Reactive Oxygen Detoxification Contributes to Mycobacterium abscessus Antibiotic Survival

When a population of bacteria is exposed to a bactericidal antibiotic, most cells die rapidly. However, a sub-population of antibiotic-tolerant cells known as “persister cells” can survive for prolonged periods. In addition, antibiotic tolerance can be broadly induced throughout the population by stresses such as nutrient deprivation. However, the pathways required to maintain viability in this setting, and how stress induces antibiotic tolerance are both poorly understood. To identify genetic determinants of antibiotic tolerance in mycobacteria, we carried out transposon mutagenesis insertion sequencing (Tn-Seq) screens in Mycobacterium abscessus ( Mabs ) exposed to bactericidal translation-inhibiting antibiotics. This analysis identified genes essential for the survival of both spontaneous persister cells as well as for stress-induced tolerance, allowing the first genetic comparison of these states in mycobacteria.
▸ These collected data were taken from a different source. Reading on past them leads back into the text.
@[simp] theorem State.setCounters_cfg (t u : Nat) : (s.setCounters t u).cfg = s.cfg := rfl
@[simp] theorem State.setCounters_acc (t u : Nat) : (s.setCounters t u).acc = s.acc := rfl
@[simp] theorem State.setCounters_tw (t u : Nat) : (s.setCounters t u).tw = s.tw := rfl
@[simp] theorem State.setCounters_waveRef (t u : Nat) : (s.setCounters t u).waveRef = s.waveRef := rfl
@[simp] theorem State.setCounters_lastWaveIndex (t u : Nat) : (s.setCounters t u).lastWaveIndex = s.lastWaveIndex := rfl
@[simp] theorem State.setCounters_depth (t u : Nat) : (s.setCounters t u).depth = s.depth := rfl
@[simp] theorem State.setCounters_syncLastLevel (t u : Nat) : (s.setCounters t u).syncLastLevel = s.syncLastLevel := rfl
@[simp] theorem State.setCounters_pwm (t u : Nat) : (s.setCounters t u).pwm = s.pwm := rfl
@[simp] theorem State.setCounters_tickCnt (t u : Nat) : (s.setCounters t u).tickCnt = t := rfl
@[simp] theorem State.setCounters_slowCnt (t u : Nat) : (s.setCounters t u).slowCnt = u := rfl
@[simp] theorem State.setCounters_phase (t u : Nat) : (s.setCounters t u).phase = s.phase := rfl
@[simp] theorem State.setCounters_ci (t u : Nat) : (s.setCounters t u).ci = s.ci := rfl
@[simp] theorem State.setCounters_offsetQ (t u : Nat) : (s.setCounters t u).offsetQ = s.offsetQ := rfl
@[simp] theorem State.setCounters_sampleQ (t u : Nat) : (s.setCounters t u).sampleQ = s.sampleQ := rfl
@[simp] theorem State.setCounters_outQ (t u : Nat) : (s.setCounters t u).outQ = s.outQ := rfl
@[simp] theorem State.setCounters_out (t u : Nat) : (s.setCounters t u).out = s.out := rfl
@[simp] theorem State.setCounters_freeIdx (t u : Nat) : (s.setCounters t u).freeIdx = s.freeIdx := rfl
@[simp] theorem State.setCounters_inbox (t u : Nat) : (s.setCounters t u).inbox = s.inbox := rfl
@[simp] theorem State.setCounters_pos (t u : Nat) : (s.setCounters t u).pos = s.pos := rfl

@[simp] theorem State.setFsm_cfg (p : Phase) (c : Chan) : (s.setFsm p c).cfg = s.cfg := rfl
@[simp] theorem State.setFsm_acc (p : Phase) (c : Chan) : (s.setFsm p c).acc = s.acc := rfl
@[simp] theorem State.setFsm_tw (p : Phase) (c : Chan) : (s.setFsm p c).tw = s.tw := rfl
@[simp] theorem State.setFsm_waveRef (p : Phase) (c : Chan) : (s.setFsm p c).waveRef = s.waveRef := rfl
@[simp] theorem State.setFsm_lastWaveIndex (p : Phase) (c : Chan) : (s.setFsm p c).lastWaveIndex = s.lastWaveIndex := rfl
@[simp] theorem State.setFsm_depth (p : Phase) (c : Chan) : (s.setFsm p c).depth = s.depth := rfl
@[simp] theorem State.setFsm_syncLastLevel (p : Phase) (c : Chan) : (s.setFsm p c).syncLastLevel = s.syncLastLevel := rfl
@[simp] theorem State.setFsm_pwm (p : Phase) (c : Chan) : (s.setFsm p c).pwm = s.pwm := rfl
@[simp] theorem State.setFsm_tickCnt (p : Phase) (c : Chan) : (s.setFsm p c).tickCnt = s.tickCnt := rfl
@[simp] theorem State.setFsm_slowCnt (p : Phase) (c : Chan) : (s.setFsm p c).slowCnt = s.slowCnt := rfl
@[simp] theorem State.setFsm_phase (p : Phase) (c : Chan) : (s.setFsm p c).phase = p := rfl
@[simp] theorem State.setFsm_ci (p : Phase) (c : Chan) : (s.setFsm p c).ci = c := rfl
@[simp] theorem State.setFsm_offsetQ (p : Phase) (c : Chan) : (s.setFsm p c).offsetQ = s.offsetQ := rfl
@[simp] theorem State.setFsm_sampleQ (p : Phase) (c : Chan) : (s.setFsm p c).sampleQ = s.sampleQ := rfl
@[simp] theorem State.setFsm_outQ (p : Phase) (c : Chan) : (s.setFsm p c).outQ = s.outQ := rfl
@[simp] theorem State.setFsm_out (p : Phase) (c : Chan) : (s.setFsm p c).out = s.out := rfl
@[simp] theorem State.setFsm_freeIdx (p : Phase) (c : Chan) : (s.setFsm p c).freeIdx = s.freeIdx := rfl
@[simp] theorem State.setFsm_inbox (p : Phase) (c : Chan) : (s.setFsm p c).inbox = s.inbox := rfl
@[simp] theorem State.setFsm_pos (p : Phase) (c : Chan) : (s.setFsm p c).pos = s.pos := rfl

@[simp] theorem State.setOffsetQ_cfg (v : Byte) : (s.setOffsetQ v).cfg = s.cfg := rfl
@[simp] theorem State.setOffsetQ_acc (v : Byte) : (s.setOffsetQ v).acc = s.acc := rfl
@[simp] theorem State.setOffsetQ_tw (v : Byte) : (s.setOffsetQ v).tw = s.tw := rfl
@[simp] theorem State.setOffsetQ_waveRef (v : Byte) : (s.setOffsetQ v).waveRef = s.waveRef := rfl
@[simp] theorem State.setOffsetQ_lastWaveIndex (v : Byte) : (s.setOffsetQ v).lastWaveIndex = s.lastWaveIndex := rfl
@[simp] theorem State.setOffsetQ_depth (v : Byte) : (s.setOffsetQ v).depth = s.depth := rfl
@[simp] theorem State.setOffsetQ_syncLastLevel (v : Byte) : (s.setOffsetQ v).syncLastLevel = s.syncLastLevel := rfl
@[simp] theorem State.setOffsetQ_pwm (v : Byte) : (s.setOffsetQ v).pwm = s.pwm := rfl
@[simp] theorem State.setOffsetQ_tickCnt (v : Byte) : (s.setOffsetQ v).tickCnt = s.tickCnt := rfl
@[simp] theorem State.setOffsetQ_slowCnt (v : Byte) : (s.setOffsetQ v).slowCnt = s.slowCnt := rfl
@[simp] theorem State.setOffsetQ_phase (v : Byte) : (s.setOffsetQ v).phase = s.phase := rfl
@[simp] theorem State.setOffsetQ_ci (v : Byte) : (s.setOffsetQ v).ci = s.ci := rfl
@[simp] theorem State.setOffsetQ_offsetQ (v : Byte) : (s.setOffsetQ v).offsetQ = v := rfl
@[simp] theorem State.setOffsetQ_sampleQ (v : Byte) : (s.setOffsetQ v).sampleQ = s.sampleQ := rfl
@[simp] theorem State.setOffsetQ_outQ (v : Byte) : (s.setOffsetQ v).outQ = s.outQ := rfl
@[simp] theorem State.setOffsetQ_out (v : Byte) : (s.setOffsetQ v).out = s.out := rfl
@[simp] theorem State.setOffsetQ_freeIdx (v : Byte) : (s.setOffsetQ v).freeIdx = s.freeIdx := rfl
@[simp] theorem State.setOffsetQ_inbox (v : Byte) : (s.setOffsetQ v).inbox = s.inbox := rfl
@[simp] theorem State.setOffsetQ_pos (v : Byte) : (s.setOffsetQ v).pos = s.pos := rfl

@[simp] theorem State.setSampleQ_cfg (v : Byte) : (s.setSampleQ v).cfg = s.cfg := rfl
@[simp] theorem State.setSampleQ_acc (v : Byte) : (s.setSampleQ v).acc = s.acc := rfl
@[simp] theorem State.setSampleQ_tw (v : Byte) : (s.setSampleQ v).tw = s.tw := rfl
@[simp] theorem State.setSampleQ_waveRef (v : Byte) : (s.setSampleQ v).waveRef = s.waveRef := rfl
@[simp] theorem State.setSampleQ_lastWaveIndex (v : Byte) : (s.setSampleQ v).lastWaveIndex = s.lastWaveIndex := rfl
@[simp] theorem State.setSampleQ_depth (v : Byte) : (s.setSampleQ v).depth = s.depth := rfl
@[simp] theorem State.setSampleQ_syncLastLevel (v : Byte) : (s.setSampleQ v).syncLastLevel = s.syncLastLevel := rfl
@[simp] theorem State.setSampleQ_pwm (v : Byte) : (s.setSampleQ v).pwm = s.pwm := rfl
@[simp] theorem State.setSampleQ_tickCnt (v : Byte) : (s.setSampleQ v).tickCnt = s.tickCnt := rfl
@[simp] theorem State.setSampleQ_slowCnt (v : Byte) : (s.setSampleQ v).slowCnt = s.slowCnt := rfl
@[simp] theorem State.setSampleQ_phase (v : Byte) : (s.setSampleQ v).phase = s.phase := rfl
@[simp] theorem State.setSampleQ_ci (v : Byte) : (s.setSampleQ v).ci = s.ci := rfl
@[simp] theorem State.setSampleQ_offsetQ (v : Byte) : (s.setSampleQ v).offsetQ = s.offsetQ := rfl
@[simp] theorem State.setSampleQ_sampleQ (v : Byte) : (s.setSampleQ v).sampleQ = v := rfl
@[simp] theorem State.setSampleQ_outQ (v : Byte) : (s.setSampleQ v).outQ = s.outQ := rfl
@[simp] theorem State.setSampleQ_out (v : Byte) : (s.setSampleQ v).out = s.out := rfl
@[simp] theorem State.setSampleQ_freeIdx (v : Byte) : (s.setSampleQ v).freeIdx = s.freeIdx := rfl
@[simp] theorem State.setSampleQ_inbox (v : Byte) : (s.setSampleQ v).inbox = s.inbox := rfl
@[simp] theorem State.setSampleQ_pos (v : Byte) : (s.setSampleQ v).pos = s.pos := rfl

@[simp] theorem State.setOutQ_cfg (v : Byte) : (s.setOutQ v).cfg = s.cfg := rfl
@[simp] theorem State.setOutQ_acc (v : Byte) : (s.setOutQ v).acc = s.acc := rfl
@[simp] theorem State.setOutQ_tw (v : Byte) : (s.setOutQ v).tw = s.tw := rfl
@[simp] theorem State.setOutQ_waveRef (v : Byte) : (s.setOutQ v).waveRef = s.waveRef := rfl
@[simp] theorem State.setOutQ_lastWaveIndex (v : Byte) : (s.setOutQ v).lastWaveIndex = s.lastWaveIndex := rfl
@[simp] theorem State.setOutQ_depth (v : Byte) : (s.setOutQ v).depth = s.depth := rfl
@[simp] theorem State.setOutQ_syncLastLevel (v : Byte) : (s.setOutQ v).syncLastLevel = s.syncLastLevel := rfl
@[simp] theorem State.setOutQ_pwm (v : Byte) : (s.setOutQ v).pwm = s.pwm := rfl
@[simp] theorem State.setOutQ_tickCnt (v : Byte) : (s.setOutQ v).tickCnt = s.tickCnt := rfl
@[simp] theorem State.setOutQ_slowCnt (v : Byte) : (s.setOutQ v).slowCnt = s.slowCnt := rfl
@[simp] theorem State.setOutQ_phase (v : Byte) : (s.setOutQ v).phase = s.phase := rfl
@[simp] theorem State.setOutQ_ci (v : Byte) : (s.setOutQ v).ci = s.ci := rfl
@[simp] theorem State.setOutQ_offsetQ (v : Byte) : (s.setOutQ v).offsetQ = s.offsetQ := rfl
@[simp] theorem State.setOutQ_sampleQ (v : Byte) : (s.setOutQ v).sampleQ = s.sampleQ := rfl
@[simp] theorem State.setOutQ_outQ (v : Byte) : (s.setOutQ v).outQ = v := rfl
@[simp] theorem State.setOutQ_out (v : Byte) : (s.setOutQ v).out = s.out := rfl
@[simp] theorem State.setOutQ_freeIdx (v : Byte) : (s.setOutQ v).freeIdx = s.freeIdx := rfl
@[simp] theorem State.setOutQ_inbox (v : Byte) : (s.setOutQ v).inbox = s.inbox := rfl
@[simp] theorem State.setOutQ_pos (v : Byte) : (s.setOutQ v).pos = s.pos := rfl

@[simp] theorem State.forgetLatches_cfg : s.forgetLatches.cfg = s.cfg := rfl
@[simp] theorem State.forgetLatches_acc : s.forgetLatches.acc = s.acc := rfl
@[simp] theorem State.forgetLatches_tw : s.forgetLatches.tw = s.tw := rfl
@[simp] theorem State.forgetLatches_waveRef : s.forgetLatches.waveRef = s.waveRef := rfl
@[simp] theorem State.forgetLatches_lastWaveIndex : s.forgetLatches.lastWaveIndex = s.lastWaveIndex := rfl
@[simp] theorem State.forgetLatches_depth : s.forgetLatches.depth = s.depth := rfl
@[simp] theorem State.forgetLatches_syncLastLevel : s.forgetLatches.syncLastLevel = s.syncLastLevel := rfl
@[simp] theorem State.forgetLatches_pwm : s.forgetLatches.pwm = s.pwm := rfl
@[simp] theorem State.forgetLatches_tickCnt : s.forgetLatches.tickCnt = s.tickCnt := rfl
@[simp] theorem State.forgetLatches_slowCnt : s.forgetLatches.slowCnt = s.slowCnt := rfl
@[simp] theorem State.forgetLatches_phase : s.forgetLatches.phase = s.phase := rfl
@[simp] theorem State.forgetLatches_ci : s.forgetLatches.ci = s.ci := rfl
@[simp] theorem State.forgetLatches_offsetQ : s.forgetLatches.offsetQ = Config.freeOffset s.freeIdx := rfl
@[simp] theorem State.forgetLatches_sampleQ : s.forgetLatches.sampleQ = Config.freeSample s.freeIdx := rfl
@[simp] theorem State.forgetLatches_outQ : s.forgetLatches.outQ = Config.freeOut s.freeIdx := rfl
@[simp] theorem State.forgetLatches_out : s.forgetLatches.out = s.out := rfl
@[simp] theorem State.forgetLatches_freeIdx : s.forgetLatches.freeIdx = s.freeIdx + 1 := rfl
@[simp] theorem State.forgetLatches_inbox : s.forgetLatches.inbox = s.inbox := rfl
@[simp] theorem State.forgetLatches_pos : s.forgetLatches.pos = s.pos := rfl

@[simp] theorem State.setOut_cfg (o : Out) : (s.setOut o).cfg = s.cfg := rfl
@[simp] theorem State.setOut_acc (o : Out) : (s.setOut o).acc = s.acc := rfl
@[simp] theorem State.setOut_tw (o : Out) : (s.setOut o).tw = s.tw := rfl
@[simp] theorem State.setOut_waveRef (o : Out) : (s.setOut o).waveRef = s.waveRef := rfl
@[simp] theorem State.setOut_lastWaveIndex (o : Out) : (s.setOut o).lastWaveIndex = s.lastWaveIndex := rfl
@[simp] theorem State.setOut_depth (o : Out) : (s.setOut o).depth = s.depth := rfl
@[simp] theorem State.setOut_syncLastLevel (o : Out) : (s.setOut o).syncLastLevel = s.syncLastLevel := rfl
@[simp] theorem State.setOut_pwm (o : Out) : (s.setOut o).pwm = s.pwm := rfl
@[simp] theorem State.setOut_tickCnt (o : Out) : (s.setOut o).tickCnt = s.tickCnt := rfl
@[simp] theorem State.setOut_slowCnt (o : Out) : (s.setOut o).slowCnt = s.slowCnt := rfl
@[simp] theorem State.setOut_phase (o : Out) : (s.setOut o).phase = s.phase := rfl
@[simp] theorem State.setOut_ci (o : Out) : (s.setOut o).ci = s.ci := rfl
@[simp] theorem State.setOut_offsetQ (o : Out) : (s.setOut o).offsetQ = s.offsetQ := rfl
@[simp] theorem State.setOut_sampleQ (o : Out) : (s.setOut o).sampleQ = s.sampleQ := rfl
@[simp] theorem State.setOut_outQ (o : Out) : (s.setOut o).outQ = s.outQ := rfl
@[simp] theorem State.setOut_out (o : Out) : (s.setOut o).out = o := rfl
@[simp] theorem State.setOut_freeIdx (o : Out) : (s.setOut o).freeIdx = s.freeIdx := rfl
@[simp] theorem State.setOut_inbox (o : Out) : (s.setOut o).inbox = s.inbox := rfl
@[simp] theorem State.setOut_pos (o : Out) : (s.setOut o).pos = s.pos := rfl

@[simp] theorem State.take_cfg (rest : List Event) : (s.take rest).cfg = s.cfg := rfl
@[simp] theorem State.take_acc (rest : List Event) : (s.take rest).acc = s.acc := rfl
@[simp] theorem State.take_tw (rest : List Event) : (s.take rest).tw = s.tw := rfl
@[simp] theorem State.take_waveRef (rest : List Event) : (s.take rest).waveRef = s.waveRef := rfl
@[simp] theorem State.take_lastWaveIndex (rest : List Event) : (s.take rest).lastWaveIndex = s.lastWaveIndex := rfl
@[simp] theorem State.take_depth (rest : List Event) : (s.take rest).depth = s.depth := rfl
@[simp] theorem State.take_syncLastLevel (rest : List Event) : (s.take rest).syncLastLevel = s.syncLastLevel := rfl
@[simp] theorem State.take_pwm (rest : List Event) : (s.take rest).pwm = s.pwm := rfl
@[simp] theorem State.take_tickCnt (rest : List Event) : (s.take rest).tickCnt = s.tickCnt := rfl
@[simp] theorem State.take_slowCnt (rest : List Event) : (s.take rest).slowCnt = s.slowCnt := rfl
@[simp] theorem State.take_phase (rest : List Event) : (s.take rest).phase = s.phase := rfl
@[simp] theorem State.take_ci (rest : List Event) : (s.take rest).ci = s.ci := rfl
@[simp] theorem State.take_offsetQ (rest : List Event) : (s.take rest).offsetQ = s.offsetQ := rfl
@[simp] theorem State.take_sampleQ (rest : List Event) : (s.take rest).sampleQ = s.sampleQ := rfl
@[simp] theorem State.take_outQ (rest : List Event) : (s.take rest).outQ = s.outQ := rfl
@[simp] theorem State.take_out (rest : List Event) : (s.take rest).out = s.out := rfl
@[simp] theorem State.take_freeIdx (rest : List Event) : (s.take rest).freeIdx = s.freeIdx := rfl
@[simp] theorem State.take_inbox (rest : List Event) : (s.take rest).inbox = rest := rfl
@[simp] theorem State.take_pos (rest : List Event) : (s.take rest).pos = s.pos + 1 := rfl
Pathway analysis identified multiple genes involved in the detoxification of reactive oxygen species (ROS), including the catalase-peroxidase katG , which contributed to survival in both unstressed and nutrient-starved cells. In addition, we found that endogenous ROS were generated by translation-inhibiting antibiotics, and that hypoxia impaired bacterial killing. KatG specifically contributed to survival following exposure to transcription or translation inhibitors, but not other antibiotic classes tested. Thus, the lethality of some antibiotics is amplified by toxic ROS accumulation, and antibiotic-tolerant cells require detoxification systems to remain viable. These findings further demonstrate that antibiotic-induced ROS plays a broad role in mediating antibiotic lethality across diverse organisms.